> **ACTIVITY**
Transcribe word for word the lines below from the line with "some (.kputCarve a)" through the line with "Majors 0x30 to", ends included.

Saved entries
*** Begin section ***

/-- Major 0x09: integer ALU, immediate form; b holds the function (02 R57). -/
def aluImm (d : RegNo) (w : Width) (a b : RegNo) (imm : BitVec 17) : Option Instr :=
  match b.toNat with
  | 0 => some (.addi d w a imm)
  | 2 => some (.andi d w a imm)
  | 3 => some (.ori d w a imm)
  | 4 => some (.xori d w a imm)
  | 5 => some (.slli d w a imm)
  | 6 => some (.srli d w a imm)
  | 7 => some (.srai d w a imm)
  | 8 => some (.slti d w a imm)
  | 9 => some (.sltui d w a imm)
  | 10 => some (.seqi d w a imm)
  | 11 => some (.snei d w a imm)
  | 12 => some (.mini d w a imm)
  | 13 => some (.maxi d w a imm)
  | 14 => some (.minui d w a imm)
  | 15 => some (.maxui d w a imm)
  | 16 => some (.muli d w a imm)
  | 25 => some (.roli d w a imm)
  | 26 => some (.rori d w a imm)
  | _ => none

/-- Majors 0x10 and 0x11: conditional branches (02 R56, R58). -/
def branchOf (op : BitVec 7) (m : BitVec 2) (a b : RegNo) (t : BitVec 17) : Option Instr :=
  match op.toNat, m.toNat with
  | 0x10, 0 => some (.beq a b t)
  | 0x10, 1 => some (.bne a b t)
  | 0x10, 2 => some (.blt a b t)
  | 0x10, 3 => some (.bge a b t)
  | 0x11, 0 => some (.bltu a b t)
  | 0x11, 1 => some (.bgeu a b t)
  | 0x11, 2 => guarded (b == 0) (.btag a t)
  | 0x11, 3 => guarded (b == 0) (.bntag a t)
  | _, _ => none

/-- Major 0x18: capability members, register form (02 R59). -/
def capReg (d a b : RegNo) (f : BitVec 6) : Option Instr :=
  match f.toNat with
  | 0 => guarded (b == 0) (.cgetaddr d a)
  | 1 => guarded (b == 0) (.cgetbase d a)
  | 2 => guarded (b == 0) (.cgettop d a)
  | 3 => guarded (b == 0) (.cgetlen d a)
  | 4 => guarded (b == 0) (.cgetperm d a)
  | 5 => guarded (b == 0) (.cgettag d a)
  | 6 => some (.csetaddr d a b)
  | 7 => some (.cinc d a b)
  | 8 => some (.csetbnd d a b)
  | 9 => some (.csetbndx d a b)
  | 10 => some (.candperm d a b)
  | 11 => guarded (b == 0) (.cseal d a)
  | 12 => some (.cunseal d a b)
  | 13 => guarded (b == 0) (.cclrtag d a)
  | 14 => guarded (b == 0) (.cmove d a)
  | 15 => some (.ctestsub d a b)
  | _ => none

/-- Major 0x19: capability members, immediate form (02 R59). -/
def capImm (d a b : RegNo) (imm : BitVec 17) : Option Instr :=
  match b.toNat with
  | 0 => some (.cinci d a imm)
  | 1 => some (.csetbndi d a imm)
  | 2 => guarded (imm.extractLsb' 14 3 == 0) (.candpermi d a (imm.extractLsb' 0 14))
  | _ => none

/-- Major 0x20: scalar floating point (02 R60). -/
def fpReg (d : RegNo) (t : FFmt) (a b : RegNo) (f : BitVec 6) : Option Instr :=
  match f.toNat with
  | 0 => some (.fadd d t a b)
  | 1 => some (.fsub d t a b)
  | 2 => some (.fmul d t a b)
  | 3 => some (.fdiv d t a b)
  | 4 => guarded (b == 0) (.fsqrt d t a)
  | 5 => some (.fmin d t a b)
  | 6 => some (.fmax d t a b)
  | 7 => some (.fsgnj d t a b)
  | 8 => some (.fsgnjn d t a b)
  | 9 => some (.fsgnjx d t a b)
  | 10 => some (.feq d t a b)
  | 11 => some (.flt d t a b)
  | 12 => some (.fle d t a b)
  | 13 => guarded (b == 0) (.fclass d t a)
  | _ => none

/-- Major 0x21: fused multiply-add; func[1:0] is the member and func[16:2] zero (02 R60). -/
def fpFused (d : RegNo) (t : FFmt) (a b c : RegNo) (imm : BitVec 17) : Option Instr :=
  match imm.toNat with
  | 0 => some (.fma d t a b c)
  | 1 => some (.fms d t a b c)
  | 2 => some (.fnma d t a b c)
  | 3 => some (.fnms d t a b c)
  | _ => none

/-- Major 0x22: `fcvt` (02 R60). -/
def fcvtOf (d a : RegNo) (imm : BitVec 17) : Option Instr := do
  let toF ← Fmt.ofCode (imm.extractLsb' 13 4)
  let fr ← Fmt.ofCode (imm.extractLsb' 9 4)
  let rnd ← Rnd.ofCode (imm.extractLsb' 6 3)
  guarded (imm.extractLsb' 0 6 == 0) (.fcvt d toF fr rnd a)

/-- Major 0x04: `kget` and `kput`; a `kput` of a read-only or reserved register faults with 0x02 (02 R60, 04 R113). -/
def controlOf (d : RegNo) (m : BitVec 2) (a b : RegNo) (f : BitVec 6) : Option Instr :=
  match m.toNat with
  | 0 => do
    let k ← KReg.ofCode f
    guarded (a == 0 && b == 0) (.kget d k)
  | 1 =>
    if d == 0 && b == 0 then
      match f.toNat with
      | 4 => some (.kputFpcsr a)
      | 5 => some (.kputFaultrec a)
      | 8 => some (.kputPrio a)
      | 9 => some (.kputWake a)
      | 10 => some (.kputCarve a)
      | _ => none
    else none
  | _ => none

/-- Majors 0x30 to 0x3C: loads and stores; `.z` only on `ld.b`, `ld.h` and `ld.w` (02 R62). -/
def accessInstr (op : BitVec 7) (d a : RegNo) (off : BitVec 17) (z : Bool) (o : Option Scope) (h : Hint) : Option Instr :=
  match op.toNat with
  | 0x30 => some (.ldB d a off z o h)
  | 0x31 => some (.ldH d a off z o h)
  | 0x32 => some (.ldW d a off z o h)
  | 0x33 => guarded (!z) (.ldD d a off o h)
  | 0x34 => guarded (!z) (.ldQ d a off o h)
  | 0x38 => guarded (!z) (.stB d a off o h)
  | 0x39 => guarded (!z) (.stH d a off o h)
  | 0x3a => guarded (!z) (.stW d a off o h)
  | 0x3b => guarded (!z) (.stD d a off o h)
  | 0x3c => guarded (!z) (.stQ d a off o h)
  | _ => none

/-- Major 0x40: the atomic kinds; fadd only at `.w` (02 R62). -/
def amoInstr (w : AWidth) (kind : BitVec 4) (d a b : RegNo) (o : Ord3) : Option Instr :=
  match kind.toNat with
  | 0 => some (.amoAdd w d a b o)
  | 1 => some (.amoAnd w d a b o)
  | 2 => some (.amoOr w d a b o)
  | 3 => some (.amoXor w d a b o)
  | 4 => some (.amoSmin w d a b o)
  | 5 => some (.amoSmax w d a b o)
  | 6 => some (.amoUmin w d a b o)
  | 7 => some (.amoUmax w d a b o)
  | 8 => some (.amoSwap w d a b o)
  | 9 => guarded (w == .w) (.amoFadd d a b o)
  | _ => none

*** End section ***

> **RESPONSE TO THE EXERCISE**
      | 10 => some (.kputCarve a)
      | _ => none
    else none
  | _ => none

/-- Majors 0x30 to 0x3C: loads and stores; `.z` only on `ld.b`, `ld.h` and `ld.w` (02 R62). -/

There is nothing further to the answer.